Evaluating Multi-Agent Systems: Catching Tool-Use Hallucinations in Production
When AI agents use external tools, hallucinations stop being just bad text and become corrupted databases and spiked API bills. Here is how to evaluate and trace multi-agent trajectories before they fail.
An AI model hallucinating a historical fact during a chat session is an embarrassment. An AI agent hallucinating a required parameter in a CRM API call, failing, and retrying the exact same malformed request dozens of times in a loop is an operational failure. It silently burns through your daily rate limits, spikes your inference bill, and degrades system performance.
As multi-agent architectures move from experimental sandboxes to live business environments in 2026, the definition of a "hallucination" has fundamentally changed. Single-prompt systems generate text; agents execute actions. They query databases, draft emails, update records, and trigger downstream workflows. When an agent invents a tool that does not exist, or confidently passes the wrong JSON arguments to a tool that does, the blast radius extends far beyond a poor user experience.
Across the industry, most enterprise AI projects stall in pilot purgatory precisely because of this risk. Companies accumulate AI technical debt—tangled prompt chains, unmonitored agents, and brittle architectures that work perfectly in a controlled demo but collapse under edge cases. This stalled state represents a massive sunk cost in engineering salaries and delayed digital transformation timelines. Verel takes AI from this spaghetti state to production. To build production-grade multi-agent systems, you must abandon the idea of evaluating just the final text output and start evaluating the entire decision trajectory.
The Financial and Operational Cost of Silent Failures
To understand why multi-agent system evaluation requires a distinct engineering approach, you have to look at how these systems actually fail in production. They rarely fail by announcing an error to the user. Instead, they fail silently, expensively, and recursively.
Consider a multi-agent system designed to qualify inbound sales leads. The orchestration graph includes a research agent that searches the web for company background, a data agent that queries the internal CRM via an API, and a synthesis agent that drafts the final brief.
If the user asks about a company the system cannot find, a poorly evaluated agent will not simply say "I don't know." The research agent might hallucinate a slightly different company name to force a search result. The data agent, receiving this hallucinated name, queries the CRM. When the CRM API returns a 404 Not Found, the agent's internal logic often prompts it to "try again."
Without hard system constraints, the agent enters a deep recursion loop until it hits a framework timeout. It alters the query slightly, hits the API again, fails, and repeats.
The cost of this failure is highly quantifiable:
- ▸Inference Overhead: If your agent runs on a frontier model family, each loop iteration requires the model to process the entire history of its previous failed attempts. If the context window averages 10,000 input tokens per retry, and the loop runs 50 times before hitting a hard timeout, a single user query consumes 500,000 tokens. At an illustrative cost of $3.00 per million input tokens, that single failed query costs $1.50 in pure inference. Multiply that by 100 concurrent sessions experiencing similar edge cases, and you waste $150 in an hour.
- ▸Engineering Downtime: Without proper tracing, engineering teams waste an average of 14 hours of highly paid developer time per incident trying to replicate and diagnose a single untraced agent loop.
- ▸Customer Churn: For a SaaS platform, a 2% API error rate caused by recursive loops can trigger a 15% spike in customer churn within 30 days due to degraded platform performance and rate-limiting issues.
Evaluating multi-agent systems is about catching these trajectory failures before they reach production, and tracing them instantly when they occur in the wild.
The Trajectory Over The Output: In multi-agent systems, a correct final answer is not proof of a working system.
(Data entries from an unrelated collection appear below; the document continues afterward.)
/-- R225, R226, Table 03.1; log 82. `ltag.ld` reads a line's tag, with the full/empty bit of a scratchpad line in bit 24;
`ltag.st` writes FMT, SCL, CLS and PLN of the line from X[B] at the line's home (the model's reading, log 82) and keeps GEN and
CMP; its data become zero where the line was or becomes UNW, hold a free value where it was POI and does not, and are unchanged
otherwise; a STG line faults STG_WRITE. On a scratchpad line both complete under no other condition but, for `ltag.st`, that it is
not STG and that no earlier load of the strand has it still to read. R120, R224. The full/empty instructions on a range that lies
in the scratchpad: `fe.wait` waits until every line of it is full, `fe.set` and `fe.clr` wait while an earlier load of the strand
has a line of it still to read, then set all of its bits and answer how many were full; a range that does not lie in it traps
TAG_FORMAT. -/
def Obligations.LineTagsAndFullEmptyBits : Prop :=
  (∀ (d a b : BitVec 5) (s u v w : State) (tr : Tr) (l : Line) (t : Tag),
    let new : Tag := (s.x b).extractLsb' 0 24
    let x := t.retag new.fmt new.scl new.cls new.pln
    x.fmt = new.fmt ∧ x.scl = new.scl ∧ x.cls = new.cls ∧ x.pln = new.pln ∧ x.gen = t.gen ∧ x.extractLsb' 18 6 = t.extractLsb' 18 6 ∧
    ((translate s.via nLoad (s.x a)).run s = .ok (tr, u) → (readLine tr nLoad.kind).run u = .ok ((l, t), v) →
      exec (.ltagLd d a) s = .next ((v.touch tr true).advanceValue d
        (.ofNat 64 (t.toNat + (if tr.spad = true ∧ tr.loc / 128 ∉ s.core.feEmpty then 2 ^ 24 else 0))))) ∧
    ((translate s.via nStore (s.x a)).run s = .ok (tr, u) → (readHome tr nStore.kind).run u = .ok ((l, t), v) → t.cls ≠ cSTG →
      let free := t.cls == cPOI && x.cls != cUNW
      let data := if t.cls = cUNW ∨ x.cls = cUNW then 0 else if t.cls = cPOI then Config.freeLine v.takeFree.1 else l
      (writeHome tr nStore.kind 0 data x (BitVec.allOnes 128)).run (if free then v.takeFree.2 else v) = .ok ((), w) →
      exec (.ltagSt a b) s = .next (w.touch tr true).advance) ∧
    ((translate s.via nStore (s.x a)).run s = .ok (tr, u) → (readHome tr nStore.kind).run u = .ok ((l, t), v) → t.cls = cSTG →
      exec (.ltagSt a b) s = .next (s.strandFault (v.mkFault 2 0x02 2 (s.x a) (tr.dpa / 128 * 128) 0))) ∧
    (inWindow (s.x a) = true →
      let k := spadOff (s.x a) / 128
      exec (.ltagLd d a) s = .next (s.advanceValue d
        (.ofNat 64 ((s.core.spad.tag (128 * k)).toNat + (if k ∉ s.core.feEmpty then 2 ^ 24 else 0)))) ∧
      (s.st.holdsBytes k (BitVec.allOnes 128) = false → (s.core.spad.tag (128 * k)).cls ≠ cSTG → ∃ z : State, exec (.ltagSt a b) s = .next z.advance))) ∧
  (∀ (d a b : BitVec 5) (s : State),
    let k := (s.x a).toNat % 4194304 / 128
    let n := if b = 0 then 1 else (s.x b).toNat
    let empty := s.core.feEmpty.countP fun i => decide (k ≤ i ∧ i < k + n)
    (n ≠ 0 → k + n ≤ 32768 →
      (empty = 0 → exec (.feWait a b) s = .next s.advance) ∧
      (empty ≠ 0 → exec (.feWait a b) s = .next s.await) ∧
      ((∀ i, k ≤ i → i < k + n → s.st.holdsBytes i (BitVec.allOnes 128) = false) →
        exec (.feSet d a b) s = .next (({ s with core := s.core.setFe k n true } : State).advanceValue d (.ofNat 64 (n - empty))) ∧
        exec (.feClr d a b) s = .next (({ s with core := s.core.setFe k n false } : State).advanceValue d (.ofNat 64 (n - empty)))) ∧
      ((∃ i, k ≤ i ∧ i < k + n ∧ s.st.holdsBytes i (BitVec.allOnes 128) = true) →
        exec (.feSet d a b) s = .next s.await ∧ exec (.feClr d a b) s = .next s.await) ∧
      (∀ full i, i ∈ (s.core.setFe k n full).feEmpty ↔ (if k ≤ i ∧ i < k + n then full = false else i ∈ s.core.feEmpty))) ∧
    ((n = 0 ∨ 32768 < k + n) → exec (.feWait a b) s = .next (s.takeTrap 0x05 0 (s.x a) 0) ∧
      exec (.feSet d a b) s = .next (s.takeTrap 0x05 0 (s.x a) 0) ∧ exec (.feClr d a b) s = .next (s.takeTrap 0x05 0 (s.x a) 0)))

/-- R78, R192, R230, R231, R242 to R244, R260; logs 76, 135. A copy whose request passes its checks and whose pages translate
starts under the A-hart's open batch, and the instruction completes; the Shuttle busy, at another source's turn, or another
Shuttle owning one of its lines, it waits; a failed check traps with its cause and address. The order in which the Shuttle serves
its sources is the model's choice (log 135), and so is that `cp.conv` reads its descriptor where it stands at a misaligned address
(log 76). `cp` and `cp.conv` under a zero grant do nothing. -/
def Obligations.CopiesStart : Prop :=  ∀ (d a b : BitVec 5) (s u v : State) (xl : List Xlat) (n : BitVec 32),
    let issued (i : Instr) (s₀ : State) (q : CopyReq) (c : BitVec 512) : Prop :=
      let p := planCopy q c s₀.st.seed
      (checkCopy s₀.fmt q c = none → (q.op < 2 → q.size ≠ 0) → (p.mapPages s₀.via).run s₀ = .ok (xl, u) →
        ((u.core.shuttleBusy = true ∨ u.shuttleTurn s₀.st.slot = false) →
          exec i s = .next { s.await with st := { s.await.st with wantsShuttle := true } }) ∧
        (u.core.shuttleBusy = false → u.shuttleTurn s₀.st.slot = true → openBatch.run u = .ok (n, v) →
          let lines := p.lines.map (placeLine v (v.viaKey s₀.via.key) xl)
          let t := v.startCopy ⟨s₀.st.slot, 1, 5, n, none, s₀.via.key, s₀.core.launchId, s₀.st.wordPc⟩ p lines xl
          let w : State := { t with dev := (lines.filterMap fun (l : LandLine) => l.own).foldl (fun d n => d.tokensHome (n * 128)) t.dev }
          (v.startWaits s₀.st.slot p lines = true → exec i s = .next s.await) ∧
          (v.startWaits s₀.st.slot p lines = false → exec i s =
            .next ({ w with st := { w.st with seed := p.seed }
                            core := { w.core with shuttleLast := w.core.shuttleLast / 16 * 16 + s₀.st.slot } } : State).advance))) ∧
      (∀ e, checkCopy s₀.fmt q c = some e → exec i s = .next (s.takeTrap e.1 0 e.2 0)) ∧
      (checkCopy s₀.fmt q c = none → q.op < 2 → q.size = 0 → exec i s = .next s₀.advance)
    issued (.cp d a b) s (s.stripReq 0 (s.x a) (s.x d) (s.x b) 0) 0 ∧
    issued (.cpFp d a b) s (s.stripReq 2 (s.x a) 0 (s.x b) (s.x d)) 0 ∧
    issued (.cpCmp d a b) s (s.stripReq 3 (s.x a) (s.x (a + 1)) (s.x b) (s.x d)) 0 ∧
    (∀ c s₀, (readRecord (s.x a) 64).run s = .ok (c, s₀) →
      issued (.cpConv d a b) s₀ (s.stripReq 1 0 (s.x d) (s.x b) (s.x a)) (.ofNat 512 c)) ∧
    (∀ r, s.st.vl.toNat * s.st.vr.toNat = 0 → (readRecord (s.x a) 64).run s = .error (.fault r) →
      exec (.cpConv d a b) s = .next s.advance)

/-- R244 to R246, R250. Closing a batch and waiting for batches; setting and awaiting a watch counter; a closed batch whose copies
have retired leaves the core, its knot signalled and its record posted where it asks for them, and a record enters the event queue
while it has room. -/
def Obligations.BatchesAndCounters : Prop :=  ∀ (a w : BitVec 5) (k : BitVec 4) (s u : State) (n : BitVec 32),
    let slot := s.st.slot
    let shut (e : Option (BitVec 32)) : State := u.updBatch (fun x => x.who == u.st.slot && x.num == n) fun x => { x with closed := true, evt := e }
    let wait (t : State) : State := t.await
    let c := s.core.watchAt k
    let count := s.st.grant * (if a = 0 then 1 else (s.x a).toNat)
    (s.core.outstanding slot < 64 → openBatch.run s = .ok (n, u) → u.st.slot = slot →
      exec (.cpClose a) s = .next (shut (if a = 0 then none else some ((s.x a).extractLsb' 0 32))).advance ∧
      ((∃ x ∈ s.core.batches, x.who = slot ∧ x.closed = false) → exec (.cpWait w) s =
        .next (if (shut none).core.outstanding (shut none).st.slot ≤ w.toNat then (shut none).advance else wait (shut none)))) ∧
    ((∀ x ∈ s.core.batches, x.who = slot → x.closed = true) → exec (.cpWait w) s =
      .next (if s.core.outstanding slot ≤ w.toNat then s.advance else wait s)) ∧
    (64 ≤ s.core.outstanding slot → exec (.cpClose a) s = .next (wait s)) ∧
    (c.front = c.assigned → count < 2 ^ 32 → exec (.wset k a) s =
      .next ({ s with core := s.core.setWatch k ⟨.ofNat 32 count, 0, 0, []⟩ } : State).advance) ∧
    (c.front = c.assigned → 2 ^ 32 ≤ count → exec (.wset k a) s = .next (s.takeTrap 0x0F 0 0 0)) ∧
    (c.front ≠ c.assigned → exec (.wset k a) s = .next (wait s)) ∧
    exec (.wwait k a) s = .next (if (if a = 0 then c.expect.toNat else Nat.min (s.x a).toNat c.expect.toNat) ≤ c.front.toNat then s.advance else wait s) ∧
    (∀ who x r, takeFirst (fun x => x.who == who) s.core.batches = some (x, r) → x.closed = true → s.core.batchIdle x = true →
      (x.evt = none ∨ s.core.shuttleHeld < 64) →
      let told : Core := x.knot.elim { s.core with batches := r } fun k => ({ s.core with batches := r } : Core).signal k 1
      exec (.batchComplete who) s = .next { s with core := x.evt.elim told fun g => told.post (s.batchEvent x g) }) ∧
    (∀ xs e r, s.core.evq.length < 256 → s.core.evHeld = xs ++ e :: r → (∀ y ∈ xs, s.core.mayPost y = false) → s.core.mayPost e = true →
      exec .eventPost s = .next { s with core := { s.core with evq := s.core.evq ++ [e], evHeld := xs ++ r } })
An agent might stumble into the right answer after 15 unnecessary API calls. Evaluation must measure the efficiency and accuracy of the path taken, not just the destination.
Why Standard LLM Metrics Fail for Agents
If you attempt to evaluate a multi-agent system using the tools built for chatbots, you will be blind to your system's actual performance. Traditional LLM evaluation relies on reference-based metrics or simple LLM-as-a-judge scoring of the final output.
For business leaders, relying on these outdated metrics introduces severe compliance and operational risks. If you evaluate an agent solely on the politeness or formatting of its final response, you risk shipping a system that passes tests but silently corrupts backend databases, risking multi-million dollar contract renewals and regulatory penalties.
Metrics designed to compare text similarity are insufficient when evaluating an agent's decision-making process. You do not care if the agent's final summary has a high semantic overlap with a human's summary; you care whether the agent actually queried the live database or if it just guessed the numbers based on its pre-training weights.
Agent evaluation requires measuring "faithfulness" and "tool-selection accuracy."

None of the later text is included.